# Input material:

-- ==== Sys2Proof/Laws/Holds.lean ====
section
/-! SUPPORT. Each operation of the hold unit keeps its laws (R107, R110, R112) and the transmitter's: `h.sound`. -/

namespace Sys2Proof.Machine

/-! ### Reading what was written -/

@[simp] theorem state_setState (h : HoldUnit) (t j : Nat) (x : HoldState) :
    (h.setState t x).state j = if t = j ∧ t < 32 then x else h.state j := tget_tset _ _ _ _ _

@[simp] theorem state_setSlot (h : HoldUnit) (k j : Nat) (v : HoldSlot) : (h.setSlot k v).state j = h.state j := rfl

@[simp] theorem slot_setSlot (h : HoldUnit) (k j : Nat) (v : HoldSlot) :
    (h.setSlot k v).slot j = if k = j ∧ k < 4 then v else h.slot j := tget_tset _ _ _ _ _

@[simp] theorem slot_setState (h : HoldUnit) (t j : Nat) (x : HoldState) : (h.setState t x).slot j = h.slot j := rfl

theorem slot_outside (h : HoldUnit) {k : Nat} (hk : 4 ≤ k) : h.slot k = .fresh := tget_of_le _ _ hk

theorem setState_view (h : HoldUnit) (t : Nat) (x : HoldState) :
    (h.setState t x).state = fun j => if t = j ∧ t < 32 then x else h.state j :=
  funext fun j => state_setState h t j x

theorem setSlot_view (h : HoldUnit) (k : Nat) (v : HoldSlot) :
    (h.setSlot k v).slot = fun j => if k = j ∧ k < 4 then v else h.slot j :=
  funext fun j => slot_setSlot h k j v

/-! ### The laws over the waiting list and what each transport and slot reads as -/

structure HoldView (w : List Nat) (st : Nat → HoldState) (sl : Nat → HoldSlot) : Prop where
  nodup : w.Nodup
  waits : ∀ t, t ∈ w ↔ t < 32 ∧ st t = .waiting
  asks : ∀ t, t < 32 →
    (st t = .asking ↔
      ∃ k, k < 4 ∧ (sl k).state ≠ .free ∧ (sl k).transport = some t ∧ (sl k).state ≠ .aborting)
  small : ∀ k, k < 4 → ∀ t, (sl k).state ≠ .free → (sl k).transport = some t → t < 32
  aborts : ∀ k, k < 4 → ∀ t, (sl k).state = .aborting → (sl k).transport = some t → st t = .clear
  unique : ∀ j, j < 4 → ∀ k, k < 4 → ∀ t, (sl j).state ≠ .free → (sl j).transport = some t →
    (sl k).state ≠ .free → (sl k).transport = some t → j = k
  named : ∀ k, k < 4 → (sl k).state ≠ .free → (sl k).transport ≠ none

theorem asks_iff (st : SlotState) : st.asks = true ↔ st ≠ .free ∧ st ≠ .aborting := by
  cases st <;> simp [SlotState.asks]

theorem lawful_iff_view (h : HoldUnit) : h.lawful ↔ HoldView h.waiting h.state h.slot := by
  constructor
  · rintro ⟨h1, h2, h3, h4, h5, h6⟩
    simp only [HoldUnit.busyWith] at *
    refine ⟨h1, h2, fun t ht => (h3 t ht).trans ?_, fun k hk t a b => (h4 k hk t ⟨a, b⟩).1,
      fun k hk t a b => (h4 k hk t ⟨by rw [a]; simp, b⟩).2 a,
      fun j hj k hk t a b c d => h5 j hj k hk t ⟨a, b⟩ ⟨c, d⟩, h6⟩
    constructor
    · rintro ⟨k, hk, ⟨a, b⟩, c⟩
      exact ⟨k, hk, a, b, ((asks_iff _).1 c).2⟩
    · rintro ⟨k, hk, a, b, c⟩
      exact ⟨k, hk, ⟨a, b⟩, (asks_iff _).2 ⟨a, c⟩⟩
  · rintro ⟨h1, h2, h3, h4, h4', h5, h6⟩
    refine ⟨h1, h2, fun t ht => (h3 t ht).trans ?_,
      fun k hk t a => ⟨h4 k hk t a.1 a.2, fun b => h4' k hk t b a.2⟩,
      fun j hj k hk t a b => h5 j hj k hk t a.1 a.2 b.1 b.2, h6⟩
    simp only [HoldUnit.busyWith]
    constructor
    · rintro ⟨k, hk, a, b, c⟩
      exact ⟨k, hk, ⟨a, b⟩, (asks_iff _).2 ⟨a, c⟩⟩
    · rintro ⟨k, hk, ⟨a, b⟩, c⟩
      exact ⟨k, hk, a, b, ((asks_iff _).1 c).2⟩

section Views

variable {w rest : List Nat} {st : Nat → HoldState} {sl : Nat → HoldSlot} {t k : Nat}

/-- The head of the waiting list takes a free slot. -/
theorem HoldView.file (v : HoldView (t :: rest) st sl) (hk : k < 4) (hf : (sl k).state = .free)
    (o : SlotOutcome) (tm : Option Nat) :
    HoldView rest (fun j => if t = j ∧ t < 32 then .asking else st j)
      (fun j => if k = j ∧ k < 4 then ⟨.pending, some t, o, tm⟩ else sl j) := by
  obtain ⟨h1, h2, h3, h4, h5, h6, h7⟩ := v
  have ht := (h2 t).1 (by simp)
  refine ⟨?_, ?_, ?_, ?_, ?_, ?_, ?_⟩ <;> grind

/-- A transport joins the waiting list. -/
theorem HoldView.wait (v : HoldView w st sl) (ht : t < 32) (hs : st t ≠ .waiting) (hs' : st t ≠ .asking)
    (hn : ∀ k, k < 4 → (sl k).state = .aborting → (sl k).transport ≠ some t) :
    HoldView (w ++ [t]) (fun j => if t = j ∧ t < 32 then .waiting else st j) sl := by
  obtain ⟨h1, h2, h3, h4, h5, h6, h7⟩ := v
  refine ⟨?_, ?_, ?_, ?_, ?_, ?_, ?_⟩ <;> grind

/-- An ABORTING slot is reclaimed. -/
theorem HoldView.reclaim {x : SlotState} (v : HoldView w st sl) (hk : k < 4) (ha : (sl k).state = .aborting)
    (hs : (sl k).transport = some t) (hx : x = .pending ∨ x = .sent) (o : SlotOutcome) (tm : Option Nat) :
    HoldView w (fun j => if t = j ∧ t < 32 then .asking else st j)
      (fun j => if k = j ∧ k < 4 then ⟨x, some t, o, tm⟩ else sl j) := by
  obtain ⟨h1, h2, h3, h4, h5, h6, h7⟩ := v
  refine ⟨?_, ?_, ?_, ?_, ?_, ?_, ?_⟩ <;> grind

/-- A transport that neither waits nor asks takes a state in which it does neither. -/
theorem HoldView.set {x : HoldState} (v : HoldView w st sl) (hs : st t ≠ .waiting) (hs' : st t ≠ .asking)
    (hx : x ≠ .waiting) (hx' : x ≠ .asking)
    (hn : x = .clear ∨ ∀ k, k < 4 → (sl k).state = .aborting → (sl k).transport ≠ some t) :
    HoldView w (fun j => if t = j ∧ t < 32 then x else st j) sl := by
  obtain ⟨h1, h2, h3, h4, h5, h6, h7⟩ := v
  refine ⟨?_, ?_, ?_, ?_, ?_, ?_, ?_⟩ <;> grind

/-- A transport leaves the waiting list. -/
theorem HoldView.unwait (v : HoldView w st sl) (hs : st t = .waiting) :
    HoldView (w.erase t) (fun j => if t = j ∧ t < 32 then .clear else st j) sl := by
  obtain ⟨h1, h2, h3, h4, h5, h6, h7⟩ := v
  refine ⟨?_, ?_, ?_, ?_, ?_, ?_, ?_⟩ <;> grind [List.Nodup.erase, List.Nodup.mem_erase_iff]

/-- The request of a PENDING or SENT slot ends. -/
theorem HoldView.finish {x : HoldState} (v : HoldView w st sl) (hk : k < 4)
    (ha : (sl k).state = .pending ∨ (sl k).state = .sent) (hs : (sl k).transport = some t)
    (hx : x ≠ .waiting) (hx' : x ≠ .asking) (o : SlotOutcome) (tm : Option Nat) :
    HoldView w (fun j => if t = j ∧ t < 32 then x else st j)
      (fun j => if k = j ∧ k < 4 then ⟨.free, some t, o, tm⟩ else sl j) := by
  obtain ⟨h1, h2, h3, h4, h5, h6, h7⟩ := v
  refine ⟨?_, ?_, ?_, ?_, ?_, ?_, ?_⟩ <;> grind

/-- The request of a PENDING or SENT slot is aborted. -/
theorem HoldView.abort (v : HoldView w st sl) (hk : k < 4)
    (ha : (sl k).state = .pending ∨ (sl k).state = .sent) (hs : (sl k).transport = some t)
    (o : SlotOutcome) (tm : Option Nat) :
    HoldView w (fun j => if t = j ∧ t < 32 then .clear else st j)
      (fun j => if k = j ∧ k < 4 then ⟨.aborting, some t, o, tm⟩ else sl j) := by
  obtain ⟨h1, h2, h3, h4, h5, h6, h7⟩ := v
  refine ⟨?_, ?_, ?_, ?_, ?_, ?_, ?_⟩ <;> grind

/-- An ABORTING slot frees. -/
theorem HoldView.free (v : HoldView w st sl) (ha : (sl k).state = .aborting) (tr : Option Nat) (o : SlotOutcome)
    (tm : Option Nat) : HoldView w st (fun j => if k = j ∧ k < 4 then ⟨.free, tr, o, tm⟩ else sl j) := by
  obtain ⟨h1, h2, h3, h4, h5, h6, h7⟩ := v
  refine ⟨?_, ?_, ?_, ?_, ?_, ?_, ?_⟩ <;> grind

/-- A slot changes its outcome or timer, or goes from PENDING to SENT. -/
theorem HoldView.slot {x : HoldSlot} (v : HoldView w st sl)
    (ha : (x.state = (sl k).state) ∨ ((sl k).state = .pending ∧ x.state = .sent))
    (hs : x.transport = (sl k).transport) :
    HoldView w st (fun j => if k = j ∧ k < 4 then x else sl j) := by
  obtain ⟨h1, h2, h3, h4, h5, h6, h7⟩ := v
  refine ⟨?_, ?_, ?_, ?_, ?_, ?_, ?_⟩ <;> grind

/-- Countdowns change. -/
theorem HoldView.countdowns {st' : Nat → HoldState} (v : HoldView w st sl)
    (h : ∀ t, st' t = st t ∨ ∃ c c', st t = .deferred c ∧ st' t = .deferred c') : HoldView w st' sl := by
  obtain ⟨h1, h2, h3, h4, h5, h6, h7⟩ := v
  refine ⟨?_, ?_, ?_, ?_, ?_, ?_, ?_⟩ <;> grind

end Views

/-! ### Soundness of each operation -/

def HoldUnit.sound (h : HoldUnit) : Prop := h.lawful ∧ h.transmits

theorem sound_iff (h : HoldUnit) :
    h.sound ↔ HoldView h.waiting h.state h.slot ∧ (h.sending = true ↔ h.transmit ≠ []) := by
  rw [HoldUnit.sound, lawful_iff_view]
  rfl

section Sound

variable {h : HoldUnit} {t k : Nat}

theorem lowestFree_some (hk : h.lowestFree? = some k) : k < 4 ∧ (h.slot k).state = .free := by
  unfold HoldUnit.lowestFree? at hk
  have h1 := List.find?_some hk
  have h2 := List.mem_of_find?_eq_some hk
  simp only [beq_iff_eq, List.mem_range] at h1 h2
  exact ⟨h2, h1⟩

theorem slotNaming_some {l : List SlotState} (hk : h.slotNaming? t l = some k) :
    k < 4 ∧ (h.slot k).transport = some t ∧ (h.slot k).state ∈ l := by
  unfold HoldUnit.slotNaming? at hk
  have h1 := List.find?_some hk
  have h2 := List.mem_of_find?_eq_some hk
  simp at h1 h2
  exact ⟨h2, h1.1, h1.2⟩

theorem slotNaming_none {l : List SlotState} (hk : h.slotNaming? t l = none) :
    ∀ k, k < 4 → (h.slot k).state ∈ l → (h.slot k).transport ≠ some t := by
  unfold HoldUnit.slotNaming? at hk
  rw [List.find?_eq_none] at hk
  intro k h4 hm ht
  exact hk k (by simpa using h4) (by simp [ht, hm])

theorem arbiterStep_sound (v : h.sound) : h.arbiterStep.sound := by
  rw [sound_iff] at v ⊢
  unfold HoldUnit.arbiterStep
  split
  · rename_i t rest k hw hk
    obtain ⟨hk4, hf⟩ := lowestFree_some hk
    refine ⟨?_, by simp [HoldUnit.join]⟩
    have v1 := v.1
    rw [hw] at v1
    show HoldView rest (HoldUnit.state (HoldUnit.setState _ t .asking)) (HoldUnit.slot (HoldUnit.setSlot _ k _))
    rw [setState_view, setSlot_view]
    exact v1.file hk4 hf (h.slot k).outcome none
  · exact v

theorem arbiter_sound (v : h.sound) (on : Bool) : (h.arbiter on).sound := by
  unfold HoldUnit.arbiter
  split
  · exact arbiterStep_sound (arbiterStep_sound (arbiterStep_sound (arbiterStep_sound v)))
  · exact v

theorem join_sound (v : h.sound) (e : TxEntry) : (h.join e).sound := by
  rw [sound_iff] at v ⊢
  exact ⟨v.1, by simp [HoldUnit.join]⟩

theorem joinRelease_sound (v : h.sound) (t : Nat) : (h.joinRelease t).sound := by
  unfold HoldUnit.joinRelease
  split
  · exact v
  · exact join_sound v _

theorem without_sound (v : h.sound) {e : TxEntry} (hr : h.removal e = .removed) : (h.without e).sound := by
  rw [sound_iff] at v ⊢
  refine ⟨v.1, ?_⟩
  show h.sending = true ↔ h.transmit.erase e ≠ []
  have hv := v.2
  unfold HoldUnit.removal at hr
  rcases hx : h.transmit with _ | ⟨a, rest⟩
  · simp [hx] at hv
    simp [hv]
  · have hs : h.sending = true := by
      rw [hv, hx]
      simp
    simp only [hs, hx, List.head?_cons, Bool.true_and] at hr
    split at hr
    · cases hr
    · rename_i hne
      have : a ≠ e := by
        rintro rfl
        simp at hne
      simp [hs, this]

theorem setState_sound {x : HoldState} (v : h.sound) (hs : h.state t ≠ .waiting) (hs' : h.state t ≠ .asking)
    (hx : x ≠ .waiting) (hx' : x ≠ .asking)
    (hn : x = .clear ∨ ∀ k, k < 4 → (h.slot k).state = .aborting → (h.slot k).transport ≠ some t) :
    (h.setState t x).sound := by
  rw [sound_iff] at v ⊢
  refine ⟨?_, v.2⟩
  rw [setState_view]
  exact v.1.set hs hs' hx hx' hn

theorem joinWaiting_sound (v : h.sound) (ht : t < 32) (hc : h.state t = .clear)
    (hn : ∀ k, k < 4 → (h.slot k).state = .aborting → (h.slot k).transport ≠ some t) (on : Bool) :
    (h.joinWaiting on t).sound := by
  refine arbiter_sound ?_ on
  rw [sound_iff] at v ⊢
  refine ⟨?_, v.2⟩
  show HoldView (h.waiting ++ [t]) (HoldUnit.state (HoldUnit.setState _ t .waiting)) _
  rw [setState_view]
  exact v.1.wait ht (by rw [hc]; decide) (by rw [hc]; decide) hn

theorem wishAppears_sound (v : h.sound) (ht : t < 32) (hc : h.state t = .clear) (on : Bool) :
    (h.wishAppears on t).sound := by
  unfold HoldUnit.wishAppears
  split
  · rename_i k hk
    obtain ⟨h4, htr, hst⟩ := slotNaming_some hk
    simp only [List.mem_singleton] at hst
    rw [sound_iff] at v ⊢
    refine ⟨?_, v.2⟩
    rw [setState_view]
    show HoldView h.waiting _ (HoldUnit.slot (HoldUnit.setSlot h k _))
    rw [setSlot_view]
    simp only [htr]
    exact v.1.reclaim h4 hst htr (by split <;> simp) (h.slot k).outcome (h.slot k).timer
  · rename_i hk
    have hn := slotNaming_none hk
    simp only [List.mem_singleton] at hn
    split
    · rename_i hr
      refine setState_sound (without_sound v hr) ?_ ?_ (by decide) (by decide) (Or.inr hn)
      · show h.state t ≠ _
        rw [hc]
        decide
      · show h.state t ≠ _
        rw [hc]
        decide
    · exact joinWaiting_sound v ht hc hn on
    · exact joinWaiting_sound v ht hc hn on

/-- A PENDING or SENT slot frees, and its transport takes a state in which it neither waits nor asks. -/
theorem freeSlot_sound {x : HoldState} (v : h.sound) (hk : k < 4)
    (ha : (h.slot k).state = .pending ∨ (h.slot k).state = .sent) (hs : (h.slot k).transport = some t)
    (hx : x ≠ .waiting) (hx' : x ≠ .asking) (o : SlotOutcome) : ((h.freeSlot k o).setState t x).sound := by
  rw [sound_iff] at v ⊢
  refine ⟨?_, v.2⟩
  rw [setState_view]
  show HoldView h.waiting _ (HoldUnit.slot (HoldUnit.setSlot h k _))
  rw [setSlot_view]
  simp only [hs]
  exact v.1.finish hk ha hs hx hx' o none

theorem freeAborting_sound (v : h.sound) (ha : (h.slot k).state = .aborting) (o : SlotOutcome) :
    (h.freeSlot k o).sound := by
  rw [sound_iff] at v ⊢
  refine ⟨?_, v.2⟩
  show HoldView h.waiting _ (HoldUnit.slot (HoldUnit.setSlot h k _))
  rw [setSlot_view]
  exact v.1.free ha _ _ _

theorem giveUp_sound (v : h.sound) (hk : k < 4) (ha : (h.slot k).state = .pending ∨ (h.slot k).state = .sent)
    (hs : (h.slot k).transport = some t) (on : Bool) (o : SlotOutcome) : (h.giveUp on k t o).sound := by
  have hab : ∀ tm, ((h.setSlot k { h.slot k with state := .aborting, timer := tm }).setState t .clear).sound := by
    intro tm
    rw [sound_iff] at v ⊢
    refine ⟨?_, v.2⟩
    rw [setState_view]
    show HoldView h.waiting _ (HoldUnit.slot (HoldUnit.setSlot h k _))
    rw [setSlot_view]
    simp only [hs]
    exact v.1.abort hk ha hs (h.slot k).outcome tm
  unfold HoldUnit.giveUp
  rcases ha with ha | ha <;> rw [ha] <;> simp only
  · refine arbiter_sound ?_ on
    unfold HoldUnit.withdraw
    split
    · rename_i hr
      exact freeSlot_sound (without_sound v hr) hk (Or.inl ha) hs (by decide) (by decide) o
    · exact hab none
    · exact hab none
  · exact hab _

theorem wishDisappears_sound (v : h.sound) (ht : t < 32) (on : Bool) : (h.wishDisappears on t).sound := by
  unfold HoldUnit.wishDisappears
  split
  · exact v
  · rename_i hw
    rw [sound_iff] at v ⊢
    refine ⟨?_, v.2⟩
    rw [setState_view]
    exact v.1.unwait hw
  · rename_i ha
    split
    · rename_i k hk
      obtain ⟨h4, htr, hst⟩ := slotNaming_some hk
      simp only [List.mem_cons, List.not_mem_nil, or_false] at hst
      exact giveUp_sound v h4 hst htr on _
    · rename_i hk
      exfalso
      have hn := slotNaming_none hk
      have := ((sound_iff h).1 v).1.asks t ht
      rw [ha] at this
      obtain ⟨k, hk, h1, h2, h3⟩ := this.1 rfl
      refine hn k hk ?_ h2
      cases hh : (h.slot k).state <;> simp_all
  · rename_i ha
    refine joinRelease_sound (setState_sound v ?_ ?_ (by decide) (by decide) (Or.inl rfl)) t <;> rw [ha] <;> decide
  · rename_i ha
    refine setState_sound v ?_ ?_ (by decide) (by decide) (Or.inl rfl) <;> rw [ha] <;> simp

# What is required:
Copy out the lines beginning at the one that contains "refine hn k hk ?_ h2". Stop at the final line of the data, and include it.

# Expected output:
      refine hn k hk ?_ h2
      cases hh : (h.slot k).state <;> simp_all
  · rename_i ha
    refine joinRelease_sound (setState_sound v ?_ ?_ (by decide) (by decide) (Or.inl rfl)) t <;> rw [ha] <;> decide
  · rename_i ha
    refine setState_sound v ?_ ?_ (by decide) (by decide) (Or.inl rfl) <;> rw [ha] <;> simp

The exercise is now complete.